We live in interesting times. A large number of hand-drawn original and copied drawings arrive at the museum, but in the new post-digital revolution paradigm we stand face to face born digital materials, the survival of which are threatened by the fast development of technology. How many of the drawings created in the 1990s can be opened by programmes today or in fact— how many of them have survived? After the changes that took place before the turn of the millennium, almost all the material that we now have was produced digitally, the collection, preservation and reproduction of which must be approached differently to paper-based materials. Storing the works from contemporary architecture competitions in the museum has revealed that it is not so simple as collecting the original AutoCad files. This is problematic in terms of the rights as well as from the perspective of preservation, which means that these files are either in pdf or jpg formats. From the perspective of the archive, paper-based as well as the digital collections are simultaneously two very different and interesting branches of the same tree.

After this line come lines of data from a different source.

-- ==== Sys2Proof/Config.lean ====
section
/-! DEFINITION. The parameters of the part (00_scope.md, "Parameters"), and the one physical value the
spec leaves open. -/

namespace Sys2Proof.Config

/-- XB_STALE_AGE. -/
@[simp] def staleAge : Nat := 9
/-- XB_OWED_LIMIT. -/
@[simp] def owedLimit : Nat := 9
/-- XB_SURGE_WINDOW: the life of an accepted claim. -/
@[simp] def surgeLife : Nat := 40
/-- XB_SURGE_SLOTS. -/
@[simp] def surgeSlots : Nat := 4
/-- XB_SURGE_GRANT. -/
@[simp] def surgeGrant : Nat := 25
/-- XB_GATHER_WINDOW. -/
@[simp] def gatherWindow : Nat := 25
/-- XB_ARM_EXPIRY. -/
@[simp] def armExpiry : Nat := 30000
/-- XB_LEAD_MAX. -/
@[simp] def leadMax : Nat := 250
/-- XB_RESUME_GAP. -/
@[simp] def resumeGap : Nat := 50
/-- XB_HOLD_STEP. -/
@[simp] def holdStep : Nat := 4
/-- XB_LEVEL_RATE. -/
@[simp] def levelRate : Nat := 252
/-- XB_DRIFT_LIMIT, in 1/256 period: 16 periods (R106). -/
@[simp] def driftLimit : Nat := 4096
/-- XB_KEYS_MAX. -/
@[simp] def keysMax : Nat := 24
/-- XB_SEG_MAX. -/
@[simp] def segMax : Nat := 30000
/-- XB_FADE_MAX and XB_DWELL_MAX. -/
@[simp] def fadeMax : Nat := 500
/-- XB_COMMIT_LIMIT. -/
@[simp] def commitLimit : Nat := 250
/-- XB_BRAKE_SETTLE. -/
@[simp] def brakeSettle : Nat := 25
/-- XB_FE_COUNT. -/
@[simp] def feCount : Nat := 3
/-- XB_DRIVE_SILENT. -/
@[simp] def driveSilent : Nat := 3
/-- XB_POS_BOUND in FU: the bound of S, F and O, 4,000,000 PU times 256 (00_scope.md, "Units"). -/
@[simp] def fineBound : Int := 1024000000
/-- XB_POS_BOUND in PU. -/
@[simp] def posBound : Int := 4000000
/-- XB_V_CEILING. -/
@[simp] def vCeiling : Int := 262143
/-- XB_K_TIP. -/
@[simp] def kTip : Int := 14667720
/-- The largest timeline a STATE frame carries (12_formats.md; R93). -/
@[simp] def timelineMax : Nat := 176640000

/-- The electrical level an open circuit shows on a line, high or low. R159 names it and the spec gives no
level for it: a free constant (log entry 16). -/
opaque openCircuitLevel : Bool

end Sys2Proof.Config
end

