-- ==== Sys2Proof/Machine/HandingOver.lean ====
section
/-! DEFINITION. The hand-over that ends every setpoint operation (R39): the STATE frame with its placement
and the owed count (R168, R169), the judgement of the held exchange (R153, R154), and the new exchange
(R151). -/

namespace Sys2Proof.Machine

/-- The move fields of a STATE frame (R71). -/
def Moves.reportOf (m : Moves) : Option MoveReport × Option StationSet × Option Nat :=
  match m.active with
  | some c =>
    (some (.move c.moveId c.phase), some c.parts, if c.phase.fired then some c.t else none)
  | none => (m.lastAbandon.map .abandoned, none, none)

/-- The STATE frame's fields as they stand; the owed count is set at the placement (R39, R168). -/
def State.stateReport (s : State) : StateReport :=
  let m := s.moves.reportOf
  { role := s.reportedRole, nodeState := s.axis.nodeState, cause := s.axis.cause, setpoint := toPU s.limiter.S,
    velocity := s.limiter.vc, ownPos := toPU s.ownPos, report := m.1, parts := m.2.1, timeline := m.2.2,
    surgeGranted := s.surge.granted, stickLost := s.stickLost, owed := s.link.owed, lastResult := s.link.echo }

/-- One more owed frame, saturating at 9 (R168). -/
def owedMore (owed : Nat) : Nat := min (owed + 1) Config.owedLimit

/-- The STATE frame placed (R168): an unsent one is replaced and counted. -/
def Link.placeState (l : Link) (r : StateReport) : Link :=
  let owed := if l.stateLane.isEmpty then l.owed else owedMore l.owed
  { l with stateLane := [plain (.state { r with owed := owed })], owed := owed }

/-- The owed count rose from 8 to 9: the node is starved (R169). -/
def starvedBetween (before after : Nat) : Bool :=
  decide (before < Config.owedLimit ∧ after = Config.owedLimit)

/-- The silent count after judging an exchange (R153). -/
def judgedSilent (ex : Option Exchange) (count : Nat) : Nat :=
  match ex with
  | none => count
  | some e =>
    if !e.enable then 0
    else match e.outcome with
      | .answered _ => 0
      | .awaiting | .notReady => min (count + 1) Config.driveSilent

/-- The following error of an answered exchange exceeds the limit (R154). -/
def overLimit (feLimit setpoint position : Int) : Bool :=
  decide (256 * feLimit < mag (setpoint - 256 * position))

/-- The following-error count after judging an exchange (R154). -/
def judgedFollowing (feLimit : Int) (ex : Option Exchange) (count : Nat) : Nat :=
  match ex with
  | none => count
  | some e =>
    if !e.enable || e.tracking then 0
    else match e.outcome with
      | .answered p => if overLimit feLimit e.setpoint p then min (count + 1) Config.feCount else 0
      | .awaiting | .notReady => count

/-- A count became 3 having stood at 2 (R153, R154). -/
def becameThree (before after : Nat) : Bool := decide (before = 2 ∧ after = 3)

/-- The number of the next exchange (R151). -/
def nextNumber (ex : Option Exchange) : Byte :=
  match ex with
  | none => 0
  | some e => e.number + 1

/-- The new exchange of a hand-over (R151): setpoint, feed-forward and enable as they stand, the tracking mark
from the state that decided the operation. -/
def State.newExchange (s : State) (decided : NodeState) : Exchange :=
  { number := nextNumber s.drive.exchange, setpoint := s.limiter.S, feedForward := s.limiter.vc,
    enable := s.axis.driveEnable, tracking := decided.tracks, outcome := .awaiting }

/-- Both hand-overs made, no report taken yet. -/
def State.handedOver (s : State) (decided : NodeState) : State :=
  { s with
    drive := { s.drive with
      exchange := some (s.newExchange decided)
      silent := judgedSilent s.drive.exchange s.drive.silent
      following := judgedFollowing s.start.profile.feLimit s.drive.exchange s.drive.following }
    link := s.link.placeState s.stateReport }

/-- The reports of a hand-over, taken after both hand-overs are made (R151): FC_DRIVE_SILENT, FC_FOLLOWING
(R154), FC_LINK_STARVED (R169). -/
def State.reportsTaken (s before : State) : State :=
  let s1 := if becameThree before.drive.silent s.drive.silent then s.faulting .driveSilent else s
  let s2 := if becameThree before.drive.following s.drive.following then s1.faulting .following else s1
  if starvedBetween before.link.owed s.link.owed then s2.starved else s2

/-- The hand-over, its reports, and NS_STOPPED when v_c is 0 after an operation of NS_STOPPING (R40). -/
def State.handOverAll (s : State) (decided : NodeState) : State :=
  ((s.handedOver decided).reportsTaken s).settleStop

/-- The whole setpoint operation of an expiry (R23, R39). -/
def State.setpointOperation (s : State) : State :=
  s.operate.handOverAll s.axis.nodeState

end Sys2Proof.Machine
end

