-- ==== Sys2Proof/Machine/Reacting.lean ====
section
/-! DEFINITION. The other blocks' own reactions to a period expiry: peer table (3.1, 3.3), surge unit (4.4),
axis state machine (8.2, 8.3), interlock lines (9.3), preset store (7.7); and the expiry as a whole, in the
order its operand gives. -/

namespace Sys2Proof.Machine

/-! ## Peer table -/

/-- An age one period on, saturating at 255 (R47, R54). -/
def older (age : Nat) : Nat := min (age + 1) 255

/-- One station's entry ages, and gives a stale notice when its age becomes 9 (R47). -/
def State.agePeer (s : State) (n : Station) : State :=
  match s.entry n with
  | none => s
  | some e =>
    let s1 := { s with peers := { s.peers with
      entries := s.peers.entries.set n.val (some { e with age := older e.age }) } }
    if older e.age = Config.staleAge ∧ e.age < Config.staleAge then s1.staleNotice n else s1

/-- The stick record ages (R54). -/
def State.ageStick (s : State) : State :=
  { s with peers := { s.peers with stick := s.peers.stick.map (fun r => { r with age := older r.age }) } }

/-- The peer table's reaction (R47, R54), stations in rising order (log entry 25). -/
def State.peerReaction (s : State) : State := (allStations.foldl State.agePeer s).ageStick

/-! ## Surge unit -/

/-- The window one period on: lives lowered, entries at 0 removed (R62). -/
def agedWindow (w : List Claim) : List Claim :=
  (w.map (fun c => { c with life := c.life - 1 })).filter (fun c => c.life != 0)

/-- The grant countdown and a lost loopback (R63, R64). -/
def Surge.statusStep (g : Surge) : Surge :=
  match g.status with
  | .granted =>
    if g.countdown ≤ 1 then { g with countdown := 0, status := .none }
    else { g with countdown := g.countdown - 1 }
  | .sent => { g with status := .none }
  | .none | .queued => g

/-- The surge unit's reaction (R62 to R64). -/
def State.surgeReaction (s : State) : State :=
  { s with surge := Surge.statusStep { s.surge with window := agedWindow s.surge.window } }

/-! ## Axis state machine -/

/-- The brake count rises, and at the profile's brake timeout FC_BRAKE_TIMEOUT is taken (R137, R140). -/
def State.brakeWait (s : State) : State :=
  if s.start.profile.brakeTimeout ≤ s.axis.brakeCount + 1 then s.faulting .brakeTimeout
  else { s with axis := { s.axis with brakeCount := s.axis.brakeCount + 1 } }

/-- An expiry in NS_BRAKE_RELEASE (R137). -/
def State.releaseStep (s : State) : State :=
  if s.axis.releaseConfirmed then
    if Config.brakeSettle ≤ s.axis.settleCount + 1 then s.enter .active
    else { s with axis := { s.axis with settleCount := s.axis.settleCount + 1 } }
  else if s.drive.lines.brakeFb.active then { s with axis := { s.axis with releaseConfirmed := true } }
  else s.brakeWait

/-- An expiry in NS_BRAKE_ENGAGE (R140). -/
def State.engageStep (s : State) : State :=
  if s.drive.lines.brakeFb.active then s.brakeWait else s.enter .braked

/-- The axis state machine's reaction (R137, R138, R140). -/
def State.axisReaction (s : State) : State :=
  match s.axis.nodeState with
  | .brakeRelease => s.releaseStep
  | .brakeEngage => s.engageStep
  | .holdPark => if s.axis.unparkPending then s.enter .active else s
  | .starting | .configFault | .braked | .active | .stopping | .stopped | .faulted => s

/-! ## Interlock lines -/

/-- A line after a sample: the two-sample filter (R157). -/
def LineState.take (l : LineState) (x : Bool) : LineState :=
  { sample := some x, active := if l.sample = some x then x else l.active }

/-- A sampled line, or one left as it stands. -/
def lineStep (sampled : Bool) (highActive level : Bool) (l : LineState) : LineState :=
  if sampled then l.take (level == highActive) else l

/-- The five lines after an expiry's sampling (R157, R159): by the profile's polarities and masks when it is
accepted; ESTOP alone, with the level of an open circuit taken as active, when it is refused. -/
def State.sampledLines (s : State) (levels : Lines Bool) : Lines LineState :=
  let p := s.start.profile
  let l := s.drive.lines
  if s.start.accepted then
    { estop := lineStep (!p.mask.estop) p.polarity.estop levels.estop l.estop
      limitPos := lineStep (!p.mask.limitPos) p.polarity.limitPos levels.limitPos l.limitPos
      limitNeg := lineStep (!p.mask.limitNeg) p.polarity.limitNeg levels.limitNeg l.limitNeg
      driveFault := lineStep (!p.mask.driveFault) p.polarity.driveFault levels.driveFault l.driveFault
      brakeFb := lineStep (!p.mask.brakeFb) p.polarity.brakeFb levels.brakeFb l.brakeFb }
  else { l with estop := lineStep true Config.openCircuitLevel levels.estop l.estop }

/-- The ESTOP status becomes active: a halt, and a HALT frame with cause ESTOP_LINE for the HALT lane (R141,
R142). -/
def State.estopPressed (s : State) : State := (s.hand .halt (plain (.halt .estopLine))).halt

/-- The line sampling of an expiry and the line changes it makes (R157, R158; log entry 24). -/
def State.lineReaction (s : State) (levels : Lines Bool) : State :=
  let new := s.sampledLines levels
  let s1 := { s with drive := { s.drive with lines := new } }
  let s2 := if new.estop.active ∧ !s.drive.lines.estop.active then s1.estopPressed else s1
  if new.driveFault.active ∧ !s.drive.lines.driveFault.active then s2.faulting .driveFault else s2

/-! ## Preset store -/

/-- The region once an operation's step 4 is done (R120): the record and its check, and nothing beyond them (log entry
34). -/
def StoreOp.finished (op : StoreOp) (r : Region) : Region :=
  match op with
  | .writing _ p => { marker := .complete, bytes := p.checkedBytes }
  | .erasing _ => .blank
  | .idle | .checking _ | .locked => r

/-- The operation record of an operation in flight. -/
def StoreOp.record? : StoreOp → Option OpRecord
  | .writing op _ => some op
  | .erasing op => some op
  | .idle | .checking _ | .locked => none

/-- The regions when an operation in flight is cut short or cancelled: its slot's region keeps the incomplete
marker, unless the memory had done step 4 (R120, R126, R132; log entry 18). The bytes behind an incomplete marker are
those that stood before the operation: the model's choice, since R120 gives them none (log entry 33). -/
def Store.cutRegions (st : Store) (stepFourDone : Bool) : Vector Region 48 :=
  match st.op.record? with
  | some op => if stepFourDone then st.regions.set op.slot (st.op.finished st.regions[op.slot]) else st.regions
  | none => st.regions

/-- A store operation fails (R126): the slot INVALID, the store LOCKED, the echo of the operation's tag. The region
keeps the incomplete marker and its earlier bytes (log entries 18 and 33). -/
def State.storeFails (s : State) (op : OpRecord) : State :=
  { s with
    store := { s.store with slots := s.store.slots.set op.slot .invalid, op := .locked }
    link := s.link.answer op.tag .storeFailed }

/-- The elapsed count of an operation in flight set (R126). -/
def StoreOp.withElapsed (op : StoreOp) (n : Nat) : StoreOp :=
  match op with
  | .writing r p => .writing { r with elapsed := n } p
  | .erasing r => .erasing { r with elapsed := n }
  | .idle => .idle
  | .checking k => .checking k
  | .locked => .locked

/-- The preset store's reaction (R126): the elapsed count, and at 250 the cancel and the failure. -/
def State.storeReaction (s : State) (stepFourDone : Bool) : State :=
  match s.store.op.record? with
  | none => s
  | some op =>
    if Config.commitLimit ≤ op.elapsed + 1 then
      ({ s with store := { s.store with regions := s.store.cutRegions stepFourDone } }).storeFails op
    else { s with store := { s.store with op := s.store.op.withElapsed (op.elapsed + 1) } }

/-! ## The whole expiry -/

/-- One block's reaction. -/
def State.react (s : State) (input : ExpiryInput) : Block → State
  | .peers => s.peerReaction
  | .moves => s.moveReaction
  | .surge => s.surgeReaction
  | .axis => s.axisReaction
  | .lines => s.lineReaction input.levels
  | .store => s.storeReaction input.stepFourDone
  | .setpoint => s.setpointOperation

/-- The first mention of each block, in order. -/
def firstMentions : List Block → List Block → List Block
  | [], seen => seen
  | b :: bs, seen => firstMentions bs (if seen.contains b then seen else seen ++ [b])

/-- The order an operand stands for (log entry 2): each block once, those it does not name at the end in the
order of `Block.all`, and the move engine just before the setpoint operation where it would come after. -/
def schedule (order : List Block) : List Block :=
  let all := firstMentions (order ++ Block.all) []
  if all.idxOf .moves < all.idxOf .setpoint then all
  else (all.filter (· != .moves)).flatMap (fun b => if b = .setpoint then [.moves, .setpoint] else [b])

/-- A period expiry: every block reacts once (00_scope.md, "Time and events"; R23). -/
def State.expiry (s : State) (input : ExpiryInput) : State :=
  (schedule input.order).foldl (fun t b => t.react input b) s

end Sys2Proof.Machine
end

While archiving and describing works, it is important to consider that the producers of the presentation pictures may be different to the authors of the designs, because intricately finished artworks require a different devotion. For example, instead of the authors of the design, the author of the perspective views of the current Foreign Ministry built in 1968 is their colleague at Eesti Projekt, Rein Kersten. Furthermore, when it comes to competition works one does not find the name of the author as in regular projects, instead a pseudonym is used—meaning you must do some detective work with older architectural drawings due to the missing information. The role of detective also had to be applied while categorising Maire Annus’ residential building competition entries, which turned out upon closer inspection to be popular projects in the 1980s. It is always possible to find clues when archiving and studying the collection, and these may lead to untold stories of well-known buildings. In this sense, archives are never fully researched and opportunities for interpretation change with time. Archiving architectural drawings, especially in the case of personal archives, becomes a case study—every personal archive that reaches the museum is distinct.
1 Tali, Johan. Video “Why architects draw?” accompanying the Estonian Museum of Architecture’s exhibition “Beauty in the Making. Drawings from the Museum Collection” (2018).
2 Ordine, Nuccio. Kasutu kasulikkusest. Manifest. Tallinn University Press. Tallinn: 2019, p 16.
3 Komissarov, Koit. Booklet of the Estonian Museum of Architecture’s exhibition “Genesis. The History of Architectural Design”. 2016, p 6.